Human bone-marrow-derived mesenchymal stem cells (BM-MSCs) have been reported to be effective in various inflammatory disease models36,37,38,39,40,41,42,43,44,45, and the interactions between the BM-MSCs and T cells are well established43,44,45,46. Therefore, we evaluated the effectiveness of M-MSCs together with BM-MSCs as a positive control for M-MSCs and cetirizine, a second-generation antihistamine commonly used to treat allergic rhinitis, dermatitis, and urticaria. First, the effects of suppressing edema and itching of the ear were confirmed, and the M-MSCs-administered group showed similar inhibitory effects as the BM-MSC-administered group (Fig. 4A,B). In terms of reduction of the area of skin lesion, significant inhibitory effects were observed in all administration groups, but the M-MSC-administered group showed improved inhibitory effects than the positive control groups (Fig. 4C,D). Next, we analyzed the thickness change of the epidermis through histological analysis of the ear. We confirmed a reduction in epidermal thickness for all groups administered with M-MSCs, BM-MSCs, and cetirizine, compared to the disease-induced PBS administration group. However, better inhibitory effects were not significantly noted in the comparison between the groups that were administered M-MSCs and positive control (Fig. 4E,F). However, the inhibitory effects of the M-MSC-administered group were more effective than those of the positive controls on the expression of peripheral inflammatory cytokines. Except for the expression of IFN-γ, we confirmed that inhibition of the mRNA expressions of IL-4, IL-6, and TNF-α was significantly more effective than those in the BM-MSC-administered group (Fig. 4G). In the contact urticaria in vivo model, the effects of M-MSC administration were confirmed to be more effective than the other positive controls, particularly in terms of inhibition of TH1 cell frequency and number in the peripheral tissues (Fig. 4H,I).

Figure 4
figure 4

M-MSCs effectively suppress more CU responses than BM-MSCs. Data for ear thickness (A), scratching behaviour (B), and % of skin lesion area (C,D) in TMA-induced CU mice with transfer of M-MSCs or BM-MSCs or cetirizine. (E) Representative H&E images (4 days after TMA challenge) of the ear tissues (scale bars: 100 µm), and (F) histograms of ear epidermal thickness The results are expressed as mean ± SEM (AF) (n = 10). *p < 0.05, **p < 0.01; n.s., not significant versus TMA + PBS group by Student’s t test. ##p < 0.01 versus TMA + M-MSC 10 k by one-way ANOVA with post-hoc Tukey’s test. G Relative mRNA expression levels of Il4, Il6, Ifng, and Tnfa were determined (n = 5). The results are expressed as mean ± SEM of five independent experiments. *p < 0.05, **p < 0.01; n.s., not significant versus TMA + PBS group by Student’s t test. ##p < 0.01 versus TMA + M-MSC 10 k by one-way ANOVA with post-hoc Tukey’s test. H Representative images showing TH1, TH2 cells in the ear tissue from TMA mice (n = 6). Histograms showing frequencies (I) and numbers (J) of TH1, TH2 cells for panel (H). The data are expressed as mean ± SEM. *p < 0.05, **p < 0.01; n.s., not significant versus TMA + PBS group by Student’s t test. #p < 0.05, ##p < 0.01 versus TMA + M-MSCs 10 k by one-way ANOVA with post-hoc Tukey’s test.

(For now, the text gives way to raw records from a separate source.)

-- ==== Sys2Proof/Machine/Ddr.lean ====
section
/-! DEFINITION. The DDR5 controllers (chapter "DDR5 memory subsystem"): mapping, queues, scheduling, refresh, row hammer, the
controller code, self-refresh, mirroring, training and fill. -/

namespace Sys2Proof.Machine

/-- A channel's state. -/
def State.chan (s : State) (c : Nat) : DdrChan := s.ddr.chans[Fin.ofNat 4 c]

/-- Change a channel's state. -/
def State.setChan (s : State) (c : Nat) (f : DdrChan → DdrChan) : State :=
  { s with ddr := { s.ddr with chans := s.ddr.chans.set (Fin.ofNat 4 c) (f (s.chan c)) } }

/-! ### Capacity and mapping (R515, R527 to R530, R555) -/

/-- Installed capacity in bytes: 0 until INIT_STATUS.DONE (R519, R555). -/
def State.ddrBytes (s : State) : Nat :=
  match s.ddr.map with
  | some m =>
    if s.flag DMC0_INIT_STATUS_DONE then m.channels * m.gib * 2 ^ 30 / (if m.mirror then 2 else 1) else 0
  | none => 0

/-- Whether an address lies in installed DDR5. -/
def State.inDdr (s : State) (a : Nat) : Bool := decide (a < s.ddrBytes)

/-- Where a line lies: channel, subchannel, rank, bank group, bank, row, C[9:4]. -/
structure DdrPlace where
  ch : Nat
  sub : Nat
  rank : Nat
  bg : Nat
  ba : Nat
  row : Nat
  col : Nat
deriving DecidableEq, Repr

/-- XOR of the address bits that a mask selects: bit j of the mask stands for address bit j + 6 (R527). -/
def maskBit (mask a : Nat) : Nat :=
  ((List.range 40).foldl (fun x j => if mask.testBit j && a.testBit (j + 6) then x + 1 else x) 0) % 2

/-- The pivot of a mask: the address bit of its lowest set bit (R528). -/
def maskPivot (mask : Nat) : Option Nat := ((List.range 40).find? fun j => mask.testBit j).map (· + 6)

/-- The number that a list of bits spells, lowest first. -/
def ofBits (l : List Bool) : Nat := l.foldr (fun b a => b2n b + 2 * a) 0

/-- The place of a line under a mapping (R527 to R529). -/
def DdrMap.place (m : DdrMap) (a : Nat) : DdrPlace :=
  if m.mode = 0 then
    let sel := fun o => maskBit (m.masks.getD o 0) a
    let pivots := m.masks.filterMap maskPivot
    let rest := ((List.range 32).map (· + 6)).filter fun b => !pivots.contains b
    let v := ofBits (rest.map fun b => a.testBit b)
    { ch := sel 0 + 2 * sel 1, sub := sel 2, rank := sel 3, bg := sel 4 + 2 * sel 5 + 4 * sel 6, ba := sel 7 + 2 * sel 8
      row := v / 64, col := v % 64 }
  else
    let g := m.grain
    let k := if m.channels = 4 then 2 else if m.channels = 2 then 1 else 0
    let b := a / 2 ^ (g + k) * 2 ^ g + a % 2 ^ g
    { ch := a / 2 ^ g % 2 ^ k, sub := bits b 6 6, bg := bits b 9 7, ba := bits b 11 10, col := bits b 17 12
      rank := if m.ranks = 2 then bits b 18 18 else 0
      row := if m.ranks = 2 then b / 2 ^ 19 else b / 2 ^ 18 }

/-- log2 of 1, 2 or 4. -/
def log2c (n : Nat) : Nat := if n = 4 then 2 else if n = 2 then 1 else 0

/-- log2 of the bytes of a capacity of 2^k GiB, as a bound on address bits. -/
def addrBits (bytes : Nat) : Nat := Nat.log2 bytes

/-- The mask set is valid (R528). -/
def DdrMap.valid (m : DdrMap) : Bool :=
  if m.mode = 0 then
    let nz := m.masks.filter fun x => x ≠ 0
    let piv := nz.filterMap maskPivot
    let cap := m.channels * m.gib * 2 ^ 30 / (if m.mirror then 2 else 1)
    decide (piv.Nodup) &&
    nz.all (fun x => piv.all fun p => decide (maskPivot x = some p) || !x.testBit (p - 6)) &&
    nz.all (fun x => (List.range 40).all fun j => !x.testBit j || decide (2 ^ (j + 6) < cap)) &&
    decide (nz.length = log2c (if m.mirror then m.channels / 2 else m.channels) + 1 + log2c m.ranks + 5)
  else true

/-- Mirroring is possible under the mapping (R530, R555). -/
def DdrMap.mirrorOk (m : DdrMap) : Bool :=
  !m.mirror || (decide (m.mode = 0) && decide (2 ≤ m.channels) && decide (m.masks.getD 0 0 = 0) &&
    (decide (m.channels = 4) || decide (m.masks.getD 1 0 = 0)))

/-- The mapping that the DMC0 registers describe for the channel set in use (R530, R566). GRAIN holds 16 as 0 (log 17). -/
def State.mapRegs (s : State) : DdrMap :=
  let d := (List.range 4).findSome? fun c => (s.chan c).spd
  { mode := s.rd DMC0_MAP_MODE_MODE
    grain := if s.rd DMC0_MAP_MODE_GRAIN = 0 then 16 else s.rd DMC0_MAP_MODE_GRAIN
    mirror := s.flag DMC0_MAP_MODE_MIRROR
    masks := (List.range 9).map fun o => s.rd (DMC0_MAP_LO_MASK o) + 2 ^ 32 * s.rd (DMC0_MAP_HI_MASK o)
    channels := s.ddr.set
    gib := (d.map Spd.gib).getD 0
    ranks := (d.map Spd.ranks).getD 1 }

/-- The partner of a channel in its mirroring pair. -/
def partner (c : Nat) : Nat := if c % 2 = 0 then c + 1 else c - 1

/-- A channel serves neither reads nor writes: retired, or drained for retirement (R558). -/
def State.chanOut (s : State) (c : Nat) : Bool := s.flag (DMC_STATUS_RETIRED c) || (s.chan c).retiring

/-- Channels that a write of a line goes to: both of a mirrored pair, but for one out of service that is not resilvering
(R555, R558, R559). -/
def State.writeChans (s : State) (m : DdrMap) (ch : Nat) : List Nat :=
  if m.mirror then
    let base := ch / 2 * 2
    [base, base + 1].filter fun c => !s.chanOut c || s.flag (DMC_STATUS_RESILVER c)
  else [ch]

/-- The channel that serves a read of a line (R556, R558). -/
def State.readChan (s : State) (m : DdrMap) (ch : Nat) : Nat :=
  if m.mirror then
    let a := ch / 2 * 2
    if s.chanOut a then a + 1
    else if s.chanOut (a + 1) then a
    else if (s.chan (a + 1)).rdQ.length < (s.chan a).rdQ.length then a + 1 else a
  else ch

/-- Device position of device `i` of a place's subchannel; 31 stands for none (R551, R672). -/
def devPos (p : DdrPlace) (i : Nat) : Nat := if i < 10 then 10 * p.sub + i else 31

/-- DETAIL of the DDR5 events (R672). -/
def ddrDetail (c : Nat) (p : DdrPlace) (d1 d2 synd : Nat) : Nat :=
  c % 4 + p.sub * 2 ^ 2 + p.rank * 2 ^ 3 + p.bg * 2 ^ 4 + p.ba * 2 ^ 7 + (p.row % 2 ^ 17) * 2 ^ 9 + p.col * 2 ^ 26
    + (d1 % 32) * 2 ^ 32 + (d2 % 32) * 2 ^ 37 + (synd % 2 ^ 22) * 2 ^ 42

/-- The place of a line under the mapping in force. -/
def State.placeOf (s : State) (line : Nat) : DdrPlace :=
  match s.ddr.map with
  | some m => m.place line
  | none => ⟨0, 0, 0, 0, 0, 0, 0⟩

/-! ### The copies of a mirrored pair (R555, R560) and standing errors (R549, R552) -/

/-- A line as a channel holds it: data and poison. -/
def State.chanLine (s : State) (c line : Nat) : List Byte × Bool :=
  ((s.chan c).own.lookup line).getD (s.bytes line 64, s.linePoison line)

/-- The mapping in force; before any is, one channel in SGN5100 mode. -/
def State.ddrMap (s : State) : DdrMap := s.ddr.map.getD ⟨0, 8, false, [], 1, 16, 1⟩

/-- A line is written on a channel: it stands in `mem` once every other channel that the pair writes holds the same, and until then on the
channel alone (R555, R560). -/
def State.lineStore (s : State) (c line : Nat) (d : List Byte) (p : Bool) : State :=
  let without := fun (l : List (Nat × List Byte × Bool)) => l.filter fun e => decide (e.1 ≠ line)
  let s := s.setChan c fun x => { x with bad := x.bad.filter fun e => decide (e.1 ≠ line) }
  let rest := (s.writeChans s.ddrMap (s.placeOf line).ch).filter fun o => decide (o ≠ c % 4)
  if rest.all fun o => decide (s.chanLine o line = (d, p)) then
    (List.range 4).foldl (fun t o => t.setChan o fun x => { x with own := without x.own }) ((s.setBytes line d).setLinePoison line p)
  else s.setChan c fun x => { x with own := (line, d, p) :: without x.own }

/-- A range of lines has been written on every channel: one copy stands, without errors. -/
def State.copiesMeet (s : State) (lo hi : Nat) : State :=
  (List.range 4).foldl (fun t c => t.setChan c fun x =>
    { x with
      own := x.own.filter fun e => !decide (lo ≤ e.1 ∧ e.1 < hi)
      bad := x.bad.filter fun e => !decide (lo ≤ e.1 ∧ e.1 < hi) }) s

/-- How a line returns on a channel: as it last did, where it has not been written since (R552; log 62). -/
def State.quality (s : State) (c line : Nat) : DdrQuality := ((s.chan c).bad.lookup line).getD .clean

/-- A line has returned on a channel as `q` says. -/
def State.noteQuality (s : State) (c line : Nat) (q : DdrQuality) : State :=
  s.setChan c fun x =>
    let rest := x.bad.filter fun e => decide (e.1 ≠ line)
    { x with bad := if q = .clean then rest else (line, q) :: rest }

/-! ### Fill map (R525, R526) -/

/-- Whether a granule of 64 KiB is unfilled under fast boot. -/
def State.unfilled (s : State) (g : Nat) : Bool :=
  match s.ddr.fill with
  | some n => s.ddr.fast && decide (n ≤ g) && !s.ddr.filled.contains g
  | none => false

/-- Fill a granule with poisoned lines of zeros (R525). -/
def State.poisonGranule (s : State) (g : Nat) : State :=
  let s := { s with mem := s.mem.filter fun e => !decide (g * 65536 ≤ e.1 ∧ e.1 < (g + 1) * 65536) }
  let s := ((List.range 1024).foldl (fun t i => t.setLinePoison (g * 65536 + i * 64) true) s).copiesMeet (g * 65536) ((g + 1) * 65536)
  { s with ddr := { s.ddr with filled := g :: s.ddr.filled } }

/-- Fill a granule with zeros (R524). -/
def State.zeroGranule (s : State) (g : Nat) : State :=
  { s with
    mem := s.mem.filter fun e => !decide (g * 65536 ≤ e.1 ∧ e.1 < (g + 1) * 65536)
    poisoned := s.poisoned.filter fun e => !decide (g * 65536 ≤ e.1 ∧ e.1 < (g + 1) * 65536) : State }.copiesMeet (g * 65536) ((g + 1) * 65536)

/-- Fill every unfilled granule that a range touches (R526). -/
def State.fillRange (s : State) (lo hi : Nat) : State :=
  ((List.range (hi / 65536 + 1 - lo / 65536)).map (· + lo / 65536)).foldl
    (fun t g => if t.unfilled g then t.poisonGranule g else t) s

/-! ### Activates: row hammer and weights (R536, R543 to R546) -/

/-- Add an activate to a table of `n` entries: the table, and the row's count (R543). Entries that hold no row stand after the others
with count 0. -/
def actHit (n : Nat) (t : List ActCount) (row : Nat) : List ActCount × Nat :=
  match t.find? fun x => x.row = row with
  | some x => (t.map fun y => if y.row = row then { y with count := y.count + 1 } else y, x.count + 1)
  | none =>
    if t.length < n ∧ t.all (fun x => x.count ≠ 0) then (t ++ [⟨row, 1⟩], 1)
    else
      let low := t.foldl (fun (m : Nat) x => min m x.count) (t.headD ⟨0, 0⟩).count
      let i := (t.findIdx? fun x => x.count = low).getD 0
      (t.set i ⟨row, low + 1⟩, low + 1)

/-- Bank of a place in a channel: rank × 32 + bank group × 4 + bank. -/
def DdrPlace.bank (p : DdrPlace) : Nat := p.rank * 32 + p.bg * 4 + p.ba

/-- Issue the mitigation of a row: by directed refresh management where the DIMM declares it, else by refresh management; it occupies
the bank for 2 × tRC (R544). -/
def State.mitigate (s : State) (c bank row : Nat) : State :=
  let s := s.setChan c fun x => { x with
    mitigate := x.mitigate.filter fun m => m.1 ≠ bank
    taken := (bank, s.now + 2 * s.rd (DMC_TRC_NS c)) :: x.taken.filter fun e => e.1 ≠ bank }
  (s.count (DMC_MITIGATIONS_COUNT c) 1).emit (.ddrMitigate c bank row (s.flag (DMC_DIMM_DRFM c)))

/-- Issue the mitigation that a bank still owes (R545). -/
def State.mitigateOwed (s : State) (c bank : Nat) : State :=
  match (s.chan c).mitigate.lookup bank with
  | some row => s.mitigate c bank row
  | none => s

/-- A real-time activate of a row; at HAMMER.TH, a count that 0 never fulfils (R42), the row is to be mitigated (R543, R544). -/
def State.rtActivate (s : State) (c : Nat) (p : DdrPlace) : State :=
  let b := p.bank
  let a := actHit 32 (((s.chan c).acts.lookup b).getD []) p.row
  let t := a.1
  let n := a.2
  let hit := decide (0 < s.rd (DMC_HAMMER_TH c) ∧ s.rd (DMC_HAMMER_TH c) ≤ n)
  let t := if hit then t.map fun x => if x.row = p.row then { x with count := 0 } else x else t
  s.setChan c fun x => { x with
    acts := (b, t) :: x.acts.filter fun e => e.1 ≠ b
    mitigate := if hit then x.mitigate ++ [(b, p.row)] else x.mitigate }

/-- Weight of a best-effort requester on a channel (R536, R546, R566). -/
def State.beWeight (s : State) (c r : Nat) : Nat :=
  let w := max 1 (if r = 0 then s.rd DMC0_BE_WEIGHT_HST else if r = 1 then s.rd DMC0_BE_WEIGHT_CTL
    else if r = 2 then s.rd DMC0_BE_WEIGHT_DXB else s.rd DMC0_BE_WEIGHT_HLY)
  if (s.chan c).cuts.any fun x => decide (x.1 = r ∧ s.now < x.2) then max 1 (w / 8) else w

/-- Add an activate at `now` to a requester's table of 16 rows: the table, and the row's activates within the last 1 ms, this one
among them (R546). A new row takes the place of the one with the fewest, the lowest-numbered among equals (log 26). -/
def beHit (now : Nat) (t : List (Nat × List Nat)) (key : Nat) : List (Nat × List Nat) × Nat :=
  let t := (t.map fun e => (e.1, e.2.filter fun a => decide (now < a + 1000000))).filter fun e => !e.2.isEmpty
  let mine := now :: (t.lookup key).getD []
  let rest := t.filter fun e => decide (e.1 ≠ key)
  let low := rest.foldl (fun (m : Nat) e => min m e.2.length) (mine.length + (rest.map fun e => e.2.length).sum)
  let rest := if rest.length < 16 then rest else rest.eraseP fun e => e.2.length == low
  (rest ++ [(key, mine)], mine.length)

Effects of inhibiting T cell and mast cell activities by M-MSCs in vitro

We confirmed the inhibitory effects of M-MSC administration in an in vivo contact urticaria model, and additionally, we evaluated whether M-MSCs directly regulate the activities of major effector cells, T cells, and mast cells. We confirmed that the control effects of co-cultured M-MSCs on pro-inflammatory cells could be reproduced under activation of splenic-derived T cells and bone-marrow-derived mast cells. To determine whether the M-MSCs exert a regulatory effect on the pro-inflammatory cells in vitro by co-culture of the spleen-derived T cells and bone-marrow-derived mast cells with the indicated dose of M-MSCs, we confirmed that the activities of the TH1, TH2, and cytotoxic T (Tc) cells were inhibited in a ratio-dependent manner by the co-cultured M-MSCs under the stimulation of the TCR signalling mechanism of the isolated T cells (Fig. 5A,B). The mast cells, another type of effector cells in contact urticaria, demonstrated inhibited degranulation in a ratio-dependent manner when co-cultured with M-MSCs under the stimulation of the IgE-FcεRI signaling mechanism (Fig. 5C).

Figure 5
figure 5

M-MSCs suppress activation of T cells and MCs. (A,B) Different ratios of M-MSCs and splenic T cells were co-cultured for 24 h with αCD3 (1 µg/ml), and the (A) representative images and (B) histograms for flow cytometry analysis of TH1, TH2, and Tc cells (n = 4). (C) Different ratios of M-MSCs and BMMCs and were cocultured for 24 h, and β-hexosaminidase release was detected (n = 4). The values represent the mean ± SEM from four independent experiments. *p < 0.05, **p < 0.01; n.s., not significant by Student’s t test.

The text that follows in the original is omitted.